> What needs to be done
The lines needed are those below that contain the word "Instr"; copy each one.
Records Block Start
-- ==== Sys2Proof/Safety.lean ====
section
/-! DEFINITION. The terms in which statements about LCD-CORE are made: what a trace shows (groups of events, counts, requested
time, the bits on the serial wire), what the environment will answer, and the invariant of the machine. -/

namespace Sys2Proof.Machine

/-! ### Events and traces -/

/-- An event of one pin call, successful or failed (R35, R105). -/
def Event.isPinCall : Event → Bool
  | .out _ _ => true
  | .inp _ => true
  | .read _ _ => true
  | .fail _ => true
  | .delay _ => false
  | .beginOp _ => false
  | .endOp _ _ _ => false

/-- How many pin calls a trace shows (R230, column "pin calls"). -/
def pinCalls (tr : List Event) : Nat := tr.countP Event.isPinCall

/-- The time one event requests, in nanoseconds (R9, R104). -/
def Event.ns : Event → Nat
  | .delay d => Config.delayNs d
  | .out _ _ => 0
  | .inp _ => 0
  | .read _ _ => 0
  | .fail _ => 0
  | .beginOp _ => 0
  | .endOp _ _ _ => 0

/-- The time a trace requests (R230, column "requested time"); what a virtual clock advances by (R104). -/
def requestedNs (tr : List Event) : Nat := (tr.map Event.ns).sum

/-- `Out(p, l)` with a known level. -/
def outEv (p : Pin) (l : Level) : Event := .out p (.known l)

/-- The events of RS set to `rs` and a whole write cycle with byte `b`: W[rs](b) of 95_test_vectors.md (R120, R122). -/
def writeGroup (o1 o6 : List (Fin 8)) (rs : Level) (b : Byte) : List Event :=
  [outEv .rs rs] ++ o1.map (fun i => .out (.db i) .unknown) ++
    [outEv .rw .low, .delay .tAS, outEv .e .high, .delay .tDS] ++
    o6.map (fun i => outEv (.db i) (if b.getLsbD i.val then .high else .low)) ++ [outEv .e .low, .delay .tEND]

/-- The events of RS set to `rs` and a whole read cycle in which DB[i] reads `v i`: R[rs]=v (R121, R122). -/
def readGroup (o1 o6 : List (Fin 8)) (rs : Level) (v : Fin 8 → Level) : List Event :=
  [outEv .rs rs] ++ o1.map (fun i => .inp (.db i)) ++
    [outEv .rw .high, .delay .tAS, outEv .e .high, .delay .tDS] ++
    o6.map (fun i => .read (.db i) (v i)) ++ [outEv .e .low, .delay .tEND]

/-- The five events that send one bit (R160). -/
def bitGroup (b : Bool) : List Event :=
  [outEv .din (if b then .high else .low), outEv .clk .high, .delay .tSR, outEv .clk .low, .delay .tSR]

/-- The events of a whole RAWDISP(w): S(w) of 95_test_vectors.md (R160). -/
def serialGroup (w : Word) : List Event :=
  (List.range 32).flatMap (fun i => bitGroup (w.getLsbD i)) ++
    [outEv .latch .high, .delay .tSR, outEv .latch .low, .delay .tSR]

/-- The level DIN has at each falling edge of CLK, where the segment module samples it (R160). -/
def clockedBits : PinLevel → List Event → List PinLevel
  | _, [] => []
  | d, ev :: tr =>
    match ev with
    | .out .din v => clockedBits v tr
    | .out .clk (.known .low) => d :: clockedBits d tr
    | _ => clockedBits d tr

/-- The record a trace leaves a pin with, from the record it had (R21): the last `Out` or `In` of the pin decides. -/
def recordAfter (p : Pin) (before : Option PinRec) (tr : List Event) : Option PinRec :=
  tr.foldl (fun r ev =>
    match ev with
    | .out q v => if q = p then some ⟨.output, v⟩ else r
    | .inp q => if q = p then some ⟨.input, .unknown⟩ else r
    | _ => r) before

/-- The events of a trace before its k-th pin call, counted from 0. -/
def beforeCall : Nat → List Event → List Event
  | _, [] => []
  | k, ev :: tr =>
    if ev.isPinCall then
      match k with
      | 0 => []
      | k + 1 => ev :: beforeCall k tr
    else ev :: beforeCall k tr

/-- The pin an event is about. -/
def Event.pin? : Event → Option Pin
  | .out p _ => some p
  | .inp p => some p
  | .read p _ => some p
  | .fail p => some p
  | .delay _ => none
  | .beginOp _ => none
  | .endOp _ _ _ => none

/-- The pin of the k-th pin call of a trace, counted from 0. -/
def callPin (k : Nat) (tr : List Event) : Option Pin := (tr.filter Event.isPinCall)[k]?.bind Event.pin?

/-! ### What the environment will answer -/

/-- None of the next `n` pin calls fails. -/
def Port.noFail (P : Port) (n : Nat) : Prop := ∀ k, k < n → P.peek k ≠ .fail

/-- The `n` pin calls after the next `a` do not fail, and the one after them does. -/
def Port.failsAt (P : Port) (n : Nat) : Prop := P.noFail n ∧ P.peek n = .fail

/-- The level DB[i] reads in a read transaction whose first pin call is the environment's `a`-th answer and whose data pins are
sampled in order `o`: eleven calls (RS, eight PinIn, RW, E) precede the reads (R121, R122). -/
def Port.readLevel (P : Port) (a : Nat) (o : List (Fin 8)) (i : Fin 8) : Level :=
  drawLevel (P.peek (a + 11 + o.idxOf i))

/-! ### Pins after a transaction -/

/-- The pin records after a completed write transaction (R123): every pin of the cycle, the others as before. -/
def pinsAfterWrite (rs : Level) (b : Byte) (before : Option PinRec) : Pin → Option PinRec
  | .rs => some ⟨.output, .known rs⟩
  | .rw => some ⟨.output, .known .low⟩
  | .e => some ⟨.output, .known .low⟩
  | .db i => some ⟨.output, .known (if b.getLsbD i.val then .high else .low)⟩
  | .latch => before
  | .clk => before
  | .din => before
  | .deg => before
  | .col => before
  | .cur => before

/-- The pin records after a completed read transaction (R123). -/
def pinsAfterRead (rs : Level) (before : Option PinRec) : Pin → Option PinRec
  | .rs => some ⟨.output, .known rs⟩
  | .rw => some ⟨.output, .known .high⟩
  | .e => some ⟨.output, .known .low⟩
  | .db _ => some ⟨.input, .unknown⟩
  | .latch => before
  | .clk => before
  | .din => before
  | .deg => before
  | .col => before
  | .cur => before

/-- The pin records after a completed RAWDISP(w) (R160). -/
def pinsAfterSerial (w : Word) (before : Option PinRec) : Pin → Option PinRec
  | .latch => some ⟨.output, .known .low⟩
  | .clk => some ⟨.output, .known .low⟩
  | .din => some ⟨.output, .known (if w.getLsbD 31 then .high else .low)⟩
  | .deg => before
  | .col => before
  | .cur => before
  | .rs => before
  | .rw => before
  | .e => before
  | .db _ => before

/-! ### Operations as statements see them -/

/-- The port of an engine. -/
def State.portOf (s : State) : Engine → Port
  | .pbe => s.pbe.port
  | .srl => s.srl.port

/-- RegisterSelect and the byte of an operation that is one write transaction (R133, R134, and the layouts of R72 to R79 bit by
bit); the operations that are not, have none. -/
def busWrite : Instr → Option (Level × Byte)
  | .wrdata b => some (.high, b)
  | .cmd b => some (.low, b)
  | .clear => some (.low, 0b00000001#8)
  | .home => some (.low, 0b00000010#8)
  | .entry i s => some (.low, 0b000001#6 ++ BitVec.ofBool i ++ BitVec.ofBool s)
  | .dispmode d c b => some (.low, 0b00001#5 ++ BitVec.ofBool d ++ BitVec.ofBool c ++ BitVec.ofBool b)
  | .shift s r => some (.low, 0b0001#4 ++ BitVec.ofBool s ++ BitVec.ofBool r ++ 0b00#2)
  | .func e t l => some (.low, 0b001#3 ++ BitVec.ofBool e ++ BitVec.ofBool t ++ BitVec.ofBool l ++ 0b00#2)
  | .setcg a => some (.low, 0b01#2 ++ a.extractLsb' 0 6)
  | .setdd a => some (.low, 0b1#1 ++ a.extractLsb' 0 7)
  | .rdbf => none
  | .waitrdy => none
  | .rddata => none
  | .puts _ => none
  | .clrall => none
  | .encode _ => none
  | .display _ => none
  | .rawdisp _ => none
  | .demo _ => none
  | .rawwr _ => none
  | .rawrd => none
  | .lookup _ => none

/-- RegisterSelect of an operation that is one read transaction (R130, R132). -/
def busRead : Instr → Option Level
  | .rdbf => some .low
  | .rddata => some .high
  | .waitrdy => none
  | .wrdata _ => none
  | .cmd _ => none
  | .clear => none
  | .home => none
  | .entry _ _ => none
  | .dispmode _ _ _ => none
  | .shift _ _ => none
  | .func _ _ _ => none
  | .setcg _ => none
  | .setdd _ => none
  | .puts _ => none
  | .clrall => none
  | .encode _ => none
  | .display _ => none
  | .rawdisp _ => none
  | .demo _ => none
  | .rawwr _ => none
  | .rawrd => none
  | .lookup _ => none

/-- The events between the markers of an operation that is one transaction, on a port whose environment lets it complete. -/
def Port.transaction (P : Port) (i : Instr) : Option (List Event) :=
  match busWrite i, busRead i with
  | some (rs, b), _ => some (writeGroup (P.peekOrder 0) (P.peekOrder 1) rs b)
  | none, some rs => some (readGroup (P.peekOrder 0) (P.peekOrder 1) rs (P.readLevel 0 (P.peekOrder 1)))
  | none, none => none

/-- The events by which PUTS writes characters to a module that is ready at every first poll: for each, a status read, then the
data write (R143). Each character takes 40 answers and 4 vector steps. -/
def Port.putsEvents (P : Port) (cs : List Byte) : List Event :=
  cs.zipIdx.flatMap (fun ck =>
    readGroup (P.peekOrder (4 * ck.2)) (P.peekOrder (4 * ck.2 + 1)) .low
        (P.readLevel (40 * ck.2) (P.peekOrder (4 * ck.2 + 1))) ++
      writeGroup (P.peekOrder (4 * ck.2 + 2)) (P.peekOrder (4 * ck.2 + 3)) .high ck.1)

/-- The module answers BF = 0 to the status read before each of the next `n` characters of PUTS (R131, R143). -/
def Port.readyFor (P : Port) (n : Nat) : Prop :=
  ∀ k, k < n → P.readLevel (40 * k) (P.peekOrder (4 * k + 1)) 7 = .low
Records Block End
> Result of this task
def busWrite : Instr → Option (Level × Byte)
def busRead : Instr → Option Level
def Port.transaction (P : Port) (i : Instr) : Option (List Event) :=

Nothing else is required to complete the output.